Asynchronous Slowdown
Asynchronous slowdown – it doesn’t roll off the tongue as nicely as “synchronized global growth,” but it seems to be a fitting description of the oncoming macro environment. In recent months, we’ve covered the likely factors that can act as a drag on global growth. The linchpin is policy tightening from the Fed and other central banks that could bite into economic activity (as we already see evidence of in the US housing market). The list also includes growing trade tensions and supply chain interruption (see falling global auto sales), sluggish capital investment, a Brexit supply shock, and fiscal policy limitations that come with rising deficits.

On a brighter note, these headwinds should be less synchronized as regional economies are at different points in the cycle. The US has the most to lose as recent growth in the 3.5%–4.0% GDP range was supercharged by the $1.5 billion tax cut (Source: Committee for a Responsible Federal Budget). We expect US growth to decelerate next year, but to a still-respectable 2.0%–2.5%. In contrast, euro area growth already downshifted in Q1–Q3, establishing a lower bar for expectations – Brexit uncertainties notwithstanding.
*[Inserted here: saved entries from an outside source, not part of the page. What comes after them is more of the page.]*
-- ==== Sys2Proof/Tests/Slice0.lean ====
section
/-!
SUPPORT. Tests: terms that the well-formedness check refuses, single steps whose result the spec
states, and for each statement with hypotheses a state and operands that meet them.
-/

namespace Sys2Proof.Tests

set_option Elab.async false

open Sys2Proof.Machine

/-! ### Small states -/

/-- Outstanding command 0, fetched and bound to core 0. -/
def cmd (op : Nat) (ps : List Word) : Job :=
  { id := 0, mailbox := false, ring := 0, opcode := opOf op, tag := 5, pointer := false
    noInt := false, barrier := false, key := 0, priv := 0, auth := false, cookie := 0
    params := ps, core := some 0 }

/-- A mode's state with outstanding commands and nothing else changed since reset. -/
def at' (m : Mode) (jobs : List Job) : State :=
  { State.reset with
    pwr := { mode := m, pRunning := onLineMode m }
    cmd := { jobs := jobs, nextId := jobs.length } }

/-- A state whose one command is an opcode with its parameters. -/
def one (m : Mode) (op : Nat) (ps : List Word) : State := at' m [cmd op ps]

/-- A state at a later period. -/
def later (p : BitVec 64) (s : State) : State := s.onEvt fun e => { e with period := p }

/-- The conditions of `Taken`, as a check. -/
def takenCheck (op need j : Nat) (job : Job) (s : State) : Bool :=
  findJob j s == some job && ready op job s && !job.auth && !trailerOp job.opcode &&
    opModes job.opcode s.pwr.mode s.pwr.pRunning && decide (need ≤ job.params.length) && !job.committed

theorem taken_of_check {op need j : Nat} {job : Job} {s : State}
    (h : takenCheck op need j job s = true) : Taken op need j job s := by
  simp only [takenCheck, Bool.and_eq_true, beq_iff_eq, decide_eq_true_eq, Bool.not_eq_true'] at h
  obtain ⟨⟨⟨⟨⟨⟨h1, h2⟩, h3⟩, h4⟩, h5⟩, h6⟩, h7⟩ := h
  exact ⟨h1, h2, h3, h4, h5, h6, h7⟩

/-- The conditions of `TakenSigned` but for the MAC, as a check. -/
def signedCheck (op need j : Nat) (job : Job) (s : State) : Bool :=
  findJob j s == some job && ready op job s && job.auth && s.cry.officer.isSome &&
    decide (s.cry.seq < job.trailerSeq) && opModes job.opcode s.pwr.mode s.pwr.pRunning &&
    decide (need + 10 ≤ job.params.length) && !job.committed

theorem signed_of_check {op need j : Nat} {job : Job} {s : State} {o : List Byte × List Byte}
    (h : signedCheck op need j job s = true) (ho : s.cry.officer = some o)
    (hm : macOk o.1 job = true) : TakenSigned op need j job s := by
  simp only [signedCheck, Bool.and_eq_true, beq_iff_eq, decide_eq_true_eq, Bool.not_eq_true'] at h
  obtain ⟨⟨⟨⟨⟨⟨⟨h1, h2⟩, h3⟩, -⟩, h5⟩, h6⟩, h7⟩, h8⟩ := h
  exact ⟨h1, h2, h3, ⟨o, ho, hm⟩, h5, h6, h7, h8⟩

theorem canonical_of_check {s : State} (h : (Memory.wf s.mem && tabWf none s.mem.coeffs) = true) :
    MemoryCanonical s := by
  simpa only [MemoryCanonical, Bool.and_eq_true] using h

/-! ### Commands that cannot be sent -/

/-- A window of some symbols, without errors. -/
def window (symbols : List Nat) : LaneWindow :=
  { symbols := symbols, snr := 1700, offset := 3, peak := 7, phase := 0, marker := true, word := 0 }

/-- A full window of one level. -/
def flat (level : Nat) : List Nat := List.replicate 4096 level

/-- ADC codes, all lanes at one value. -/
def codes (v : Int) : List FourCodes := [{ xi := v, xq := v, yi := v, yq := v }]

/-- A request to the management fabric. -/
def request (master port : Nat) (entered : Int) : FabricReq :=
  { master := master, port := port, entered := entered }

/-- What a frame start brings, with no codes. -/
def measured (estimates : List Int) : RxMeasure :=
  { codes := [], estimates := estimates, dgd := 0, pdl := 0, sop := 0, pilotRatio := 0
    carrier := false }

/-- A store of the lower half of a firmware memory's word. -/
def store (addr master : Nat) : NarrowWrite := { addr := addr, data := 0xABCD, bytes := 0x0F, master := master }

/-- The words of an OP_CTR_CONFIG. -/
def ctrWords : List Word := List.replicate 9 0

/-- One ill-formed term for each check. -/
theorem test_wf_refuses :
    ([Instr.coreTrap 4, .sqDoorbell 4 0, .icuClaimRead 25, .scrubRead 12, .datapathUeRead 12 0,
      .datapathUeRead 0 (2 ^ 24), .mergeDrain 1 0 [] [], .mergeDrain 7 0 [] [], .mergeDrain 6 0 [store 0 2] [],
      .mergeDrain 2 (2 ^ 24) [] [], .mergeDrain 2 0 [store 0 7] [], .mergeDrain 2 0 [store 131072 2] [],
      .mergeDrain 2 0 [] [⟨131072, 1⟩], .mergeDrain 2 0 [] [⟨0, 7⟩], .opCtrConfig (.zilvy 4 ctrWords),
      .opCtrConfig (.zilvy 0 []), .churnOnline 32, .epochLag 1024, .laneSignalDetect 16,
      .laneDown 16 1, .laneDown 0 0, .laneDown 0 4] ++
     [Instr.laneFreezeWindow 16 (window (flat 0)), .laneFreezeWindow 0 (window (flat 4)),
      .laneFreezeWindow 0 (window [0, 1, 2, 3]), .laneStart (some 8) 0, .laneStart none 16, .iterationEnd 0 0 32, .pulseInstant 4, .alignFail 8,
      .refQualified 26, .refinPulse 8 0, .refinPulse 0 160, .gpioEdge 16 true,
      .converterCalibrationEnd 8, .readyUnitStart (.converter 8), .readyUnitStart (.churnGroup 8)] ++
     [Instr.lowWordRead 6 ⟨0, 1⟩, .bwWindow [], .blockArrival 0 (codes 128), .skimSatEvent [-129] [0] [0] [0], .skimSatEvent [0] [0] [0] [],
      .acqSignalDetected (codes 128), .powerStep (codes 128), .los (codes 128),
      .wheyDetectorDecision (codes 128), .decimatorReset 1 0, .msixMaskClear (some 32)] ++
     [Instr.fabricCreditWindow [request 9 0 0], .fabricCreditWindow [request 0 0 (-1)],
      .fabricCreditWindow [request 0 0 792], .rxFrameStart (measured []), .cdFound ⟨0, 25⟩, .conversionEnd 64 0 ⟨0, none⟩,
      .laneFreezeWindow 0 { window (flat 0) with word := 16 }, .ingressFailStart ⟨1024, []⟩, .ingressFailStart ⟨0, [16]⟩,
      .frameSyncFound { start := 0, cfo := 3500001, swapped := false, turnX := 0, turnY := 0 },
      .frameSyncFound { start := 0, cfo := 0, swapped := false, turnX := 4, turnY := 0 },
      .supplyFault 10, .frameOpen [(1024, 0)], .frameDeframed 0 [(1024, 0)]]).all
        fun c => !c.wf := by decide +kernel
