-- ==== Sys2Proof/Machine/Misc.lean ====
section
/-! DEFINITION. The orders X, Y and Z (46_misc.md). -/

namespace Sys2Proof.Machine

/-- R97, `X`: no operation. -/
def execX (_sp : Bool) (_n : BitVec 10) (_m : Mode) (s : State) : Host.Outcome State Fault Refusal :=
  commitNext s

/-- R98, `Y`: `ACC <- ACC + 2^35`, modulo 2^71. -/
def execY (_sp : Bool) (_n : BitVec 10) (_m : Mode) (s : State) : Host.Outcome State Fault Refusal :=
  commitNext (accWrite s .full (accRead s .full + BitVec.twoPow 71 35))

/-- R99, `Z`: `running <- false`; the step commits ip + 1 as usual (R78). -/
def execZ (_sp : Bool) (_n : BitVec 10) (_m : Mode) (s : State) : Host.Outcome State Fault Refusal :=
  commitNext { s with running := false }

end Sys2Proof.Machine
end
China presents the greatest macro wildcard as a credit and manufacturing slowdown is offset by a government with plenty of fiscal and monetary latitude.

Gauging Global Macro
In summary, we think the global economic backdrop for 2019 will be one of uneven deceleration driven by the US, which will mean-revert to something closer to longer-run potential GDP. We do not yet see a US or global recession for next year as consumption is supported by strong employment trends in many countries, but the possibility cannot be ruled out. Policy mistakes (from President Trump, China’s President Xi, Fed Chairman Jerome Powell, or British Prime Minister Theresa May) at this late stage of the cycle could exacerbate the slowdown to something more painful. We estimate the probability of a US or global recession next year at 30%. This is higher than most current estimates we see, but still represents less than a 1 in 3 chance.

Conflicting Signals
We are always somewhat reticent about making forecasts, but acknowledge it comes with the territory. This year, however, the market environment makes it even more difficult. Three of our favorite touchstones – the trajectory of growth, market sentiment, and valuation – offer conflicting signals. On growth, the message is mixed because GDP in most regions is likely to decelerate but remain positive. So the direction (positive) supports risk assets but the rate of change (slowing) does not.

This leads to problem number two: What’s priced in? Arguably, falling stock prices and widening credit spreads1 in October and November have already begun to reflect many of our concerns for next year. The October/November correction stole much of our pessimistic thunder for 2019.

Finally, valuation is providing few clues because prices are no longer at extreme levels. Rising interest rates and slowing growth have put sovereign / high quality bonds closer to our estimates of fair value. Likewise, solid earnings growth, falling price-to-earnings ratios (P/Es),2 and widening credit spreads have taken stocks and corporate bonds from very expensive back to average or slightly above. Investors, already skittish, are unlikely to find much comfort or direction in these mixed signals.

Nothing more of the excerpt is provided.